INFORMATION GIVEN Block Start

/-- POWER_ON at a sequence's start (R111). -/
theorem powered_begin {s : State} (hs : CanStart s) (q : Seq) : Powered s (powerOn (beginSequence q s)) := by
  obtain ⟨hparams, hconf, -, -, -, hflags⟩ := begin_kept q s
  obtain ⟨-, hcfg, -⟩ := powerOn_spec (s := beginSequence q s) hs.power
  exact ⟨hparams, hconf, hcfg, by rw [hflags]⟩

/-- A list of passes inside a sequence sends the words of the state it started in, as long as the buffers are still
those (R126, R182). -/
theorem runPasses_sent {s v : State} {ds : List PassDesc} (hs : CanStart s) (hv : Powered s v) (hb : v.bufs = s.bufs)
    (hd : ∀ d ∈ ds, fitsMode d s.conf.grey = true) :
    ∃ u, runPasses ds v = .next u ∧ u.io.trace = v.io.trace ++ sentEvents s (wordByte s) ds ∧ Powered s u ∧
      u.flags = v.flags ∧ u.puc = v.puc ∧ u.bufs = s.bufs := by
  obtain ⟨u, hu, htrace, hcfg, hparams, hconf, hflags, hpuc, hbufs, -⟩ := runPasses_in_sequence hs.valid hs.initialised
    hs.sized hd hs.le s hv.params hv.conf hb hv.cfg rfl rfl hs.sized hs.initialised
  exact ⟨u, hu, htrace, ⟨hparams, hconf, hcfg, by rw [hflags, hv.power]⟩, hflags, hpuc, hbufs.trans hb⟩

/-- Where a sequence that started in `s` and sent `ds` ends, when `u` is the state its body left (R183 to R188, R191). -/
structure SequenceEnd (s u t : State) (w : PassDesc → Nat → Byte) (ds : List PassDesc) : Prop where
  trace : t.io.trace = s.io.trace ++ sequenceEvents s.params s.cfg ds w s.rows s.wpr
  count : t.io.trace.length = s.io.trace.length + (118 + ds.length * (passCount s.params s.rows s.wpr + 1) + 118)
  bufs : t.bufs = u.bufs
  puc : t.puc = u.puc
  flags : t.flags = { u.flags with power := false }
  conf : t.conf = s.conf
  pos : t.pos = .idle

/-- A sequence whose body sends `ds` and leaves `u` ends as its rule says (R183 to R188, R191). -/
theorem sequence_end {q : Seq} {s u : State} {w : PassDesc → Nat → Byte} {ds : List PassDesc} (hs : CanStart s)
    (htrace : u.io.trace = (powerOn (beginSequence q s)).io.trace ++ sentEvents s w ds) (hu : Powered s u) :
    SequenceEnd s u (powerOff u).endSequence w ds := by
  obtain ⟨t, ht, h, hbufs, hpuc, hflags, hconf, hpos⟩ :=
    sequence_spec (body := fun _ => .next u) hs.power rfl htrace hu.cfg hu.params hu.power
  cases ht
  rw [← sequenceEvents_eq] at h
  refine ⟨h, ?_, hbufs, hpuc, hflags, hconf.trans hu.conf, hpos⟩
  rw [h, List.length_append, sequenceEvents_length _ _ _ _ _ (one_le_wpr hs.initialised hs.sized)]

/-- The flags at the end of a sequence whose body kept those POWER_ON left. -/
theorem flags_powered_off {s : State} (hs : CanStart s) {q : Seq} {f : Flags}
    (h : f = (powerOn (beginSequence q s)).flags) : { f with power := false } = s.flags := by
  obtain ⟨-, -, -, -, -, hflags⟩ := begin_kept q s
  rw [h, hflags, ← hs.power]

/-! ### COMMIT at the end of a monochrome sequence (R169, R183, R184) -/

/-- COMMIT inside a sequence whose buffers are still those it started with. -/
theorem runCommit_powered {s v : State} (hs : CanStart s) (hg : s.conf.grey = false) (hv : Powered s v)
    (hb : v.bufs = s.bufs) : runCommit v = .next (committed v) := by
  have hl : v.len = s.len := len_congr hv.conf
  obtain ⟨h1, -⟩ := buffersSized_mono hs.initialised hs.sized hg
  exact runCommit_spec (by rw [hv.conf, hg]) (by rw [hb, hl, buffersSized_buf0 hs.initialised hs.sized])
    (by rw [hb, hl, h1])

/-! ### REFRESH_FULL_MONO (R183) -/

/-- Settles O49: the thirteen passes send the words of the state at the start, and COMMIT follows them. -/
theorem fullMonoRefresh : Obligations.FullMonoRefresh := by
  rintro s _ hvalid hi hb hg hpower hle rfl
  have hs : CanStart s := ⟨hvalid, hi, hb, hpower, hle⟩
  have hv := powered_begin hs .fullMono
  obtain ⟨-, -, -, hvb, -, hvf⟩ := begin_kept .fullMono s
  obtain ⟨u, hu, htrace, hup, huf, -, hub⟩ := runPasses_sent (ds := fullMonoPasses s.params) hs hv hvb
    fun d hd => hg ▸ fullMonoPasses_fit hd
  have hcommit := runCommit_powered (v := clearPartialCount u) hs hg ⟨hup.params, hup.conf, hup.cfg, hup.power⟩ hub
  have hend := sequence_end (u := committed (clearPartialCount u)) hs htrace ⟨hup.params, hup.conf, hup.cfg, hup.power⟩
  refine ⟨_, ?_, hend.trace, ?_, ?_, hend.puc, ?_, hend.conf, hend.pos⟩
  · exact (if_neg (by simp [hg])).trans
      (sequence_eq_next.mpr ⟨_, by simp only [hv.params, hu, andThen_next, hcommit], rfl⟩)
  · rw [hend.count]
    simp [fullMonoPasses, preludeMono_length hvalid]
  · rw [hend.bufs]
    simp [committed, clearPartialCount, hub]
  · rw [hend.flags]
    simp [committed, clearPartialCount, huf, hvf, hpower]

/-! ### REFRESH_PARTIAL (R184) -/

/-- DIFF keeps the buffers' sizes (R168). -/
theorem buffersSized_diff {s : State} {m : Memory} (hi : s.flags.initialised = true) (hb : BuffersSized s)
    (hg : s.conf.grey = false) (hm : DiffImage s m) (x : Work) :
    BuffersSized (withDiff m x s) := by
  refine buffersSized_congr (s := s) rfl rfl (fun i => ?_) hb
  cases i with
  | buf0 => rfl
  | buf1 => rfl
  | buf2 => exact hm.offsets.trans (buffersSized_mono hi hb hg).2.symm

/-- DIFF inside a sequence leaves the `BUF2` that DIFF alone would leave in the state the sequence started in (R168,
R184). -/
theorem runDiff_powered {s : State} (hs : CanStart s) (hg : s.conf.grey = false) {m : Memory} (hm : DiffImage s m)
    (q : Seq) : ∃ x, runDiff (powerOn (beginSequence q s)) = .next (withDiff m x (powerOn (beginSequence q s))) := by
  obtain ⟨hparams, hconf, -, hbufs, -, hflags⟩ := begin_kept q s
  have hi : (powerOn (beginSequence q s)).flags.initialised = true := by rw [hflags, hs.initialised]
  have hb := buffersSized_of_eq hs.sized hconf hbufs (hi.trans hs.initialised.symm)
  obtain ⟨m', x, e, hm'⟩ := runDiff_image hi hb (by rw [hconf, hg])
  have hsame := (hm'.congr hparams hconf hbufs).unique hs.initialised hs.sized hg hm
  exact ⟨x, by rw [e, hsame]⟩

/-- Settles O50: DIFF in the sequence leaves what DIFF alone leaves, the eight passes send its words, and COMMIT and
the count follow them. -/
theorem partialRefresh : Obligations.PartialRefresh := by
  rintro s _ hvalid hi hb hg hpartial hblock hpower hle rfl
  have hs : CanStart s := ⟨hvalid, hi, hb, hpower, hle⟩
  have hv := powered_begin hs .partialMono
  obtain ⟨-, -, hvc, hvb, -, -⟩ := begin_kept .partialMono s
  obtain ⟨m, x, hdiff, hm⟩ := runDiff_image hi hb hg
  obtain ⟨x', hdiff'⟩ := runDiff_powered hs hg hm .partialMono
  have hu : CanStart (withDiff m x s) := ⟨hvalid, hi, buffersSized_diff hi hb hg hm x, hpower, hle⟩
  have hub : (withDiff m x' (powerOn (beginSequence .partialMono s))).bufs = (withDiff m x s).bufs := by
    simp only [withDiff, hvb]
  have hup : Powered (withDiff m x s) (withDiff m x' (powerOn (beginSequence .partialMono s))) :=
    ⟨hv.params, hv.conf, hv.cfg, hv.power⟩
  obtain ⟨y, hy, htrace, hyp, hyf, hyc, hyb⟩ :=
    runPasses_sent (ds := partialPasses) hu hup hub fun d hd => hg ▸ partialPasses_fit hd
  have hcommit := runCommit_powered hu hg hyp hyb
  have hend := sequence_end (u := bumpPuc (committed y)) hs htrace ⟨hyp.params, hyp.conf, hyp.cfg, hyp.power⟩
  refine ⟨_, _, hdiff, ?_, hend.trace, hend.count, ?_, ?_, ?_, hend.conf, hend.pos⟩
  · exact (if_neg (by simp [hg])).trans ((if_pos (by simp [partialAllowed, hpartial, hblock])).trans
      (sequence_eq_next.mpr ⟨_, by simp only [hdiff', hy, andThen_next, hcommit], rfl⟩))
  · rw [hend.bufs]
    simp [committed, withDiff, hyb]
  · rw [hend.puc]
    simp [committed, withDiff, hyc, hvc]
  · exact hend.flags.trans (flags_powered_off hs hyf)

INFORMATION GIVEN Block End

**TASK PROMPT:**
Repeat word for word every line from the start of the entries to the line holding "exact ⟨hparams, hconf, hcfg, by", inclusive, and nothing else.

**YOUR SOLUTION:**
/-- POWER_ON at a sequence's start (R111). -/
theorem powered_begin {s : State} (hs : CanStart s) (q : Seq) : Powered s (powerOn (beginSequence q s)) := by
  obtain ⟨hparams, hconf, -, -, -, hflags⟩ := begin_kept q s
  obtain ⟨-, hcfg, -⟩ := powerOn_spec (s := beginSequence q s) hs.power
  exact ⟨hparams, hconf, hcfg, by rw [hflags]⟩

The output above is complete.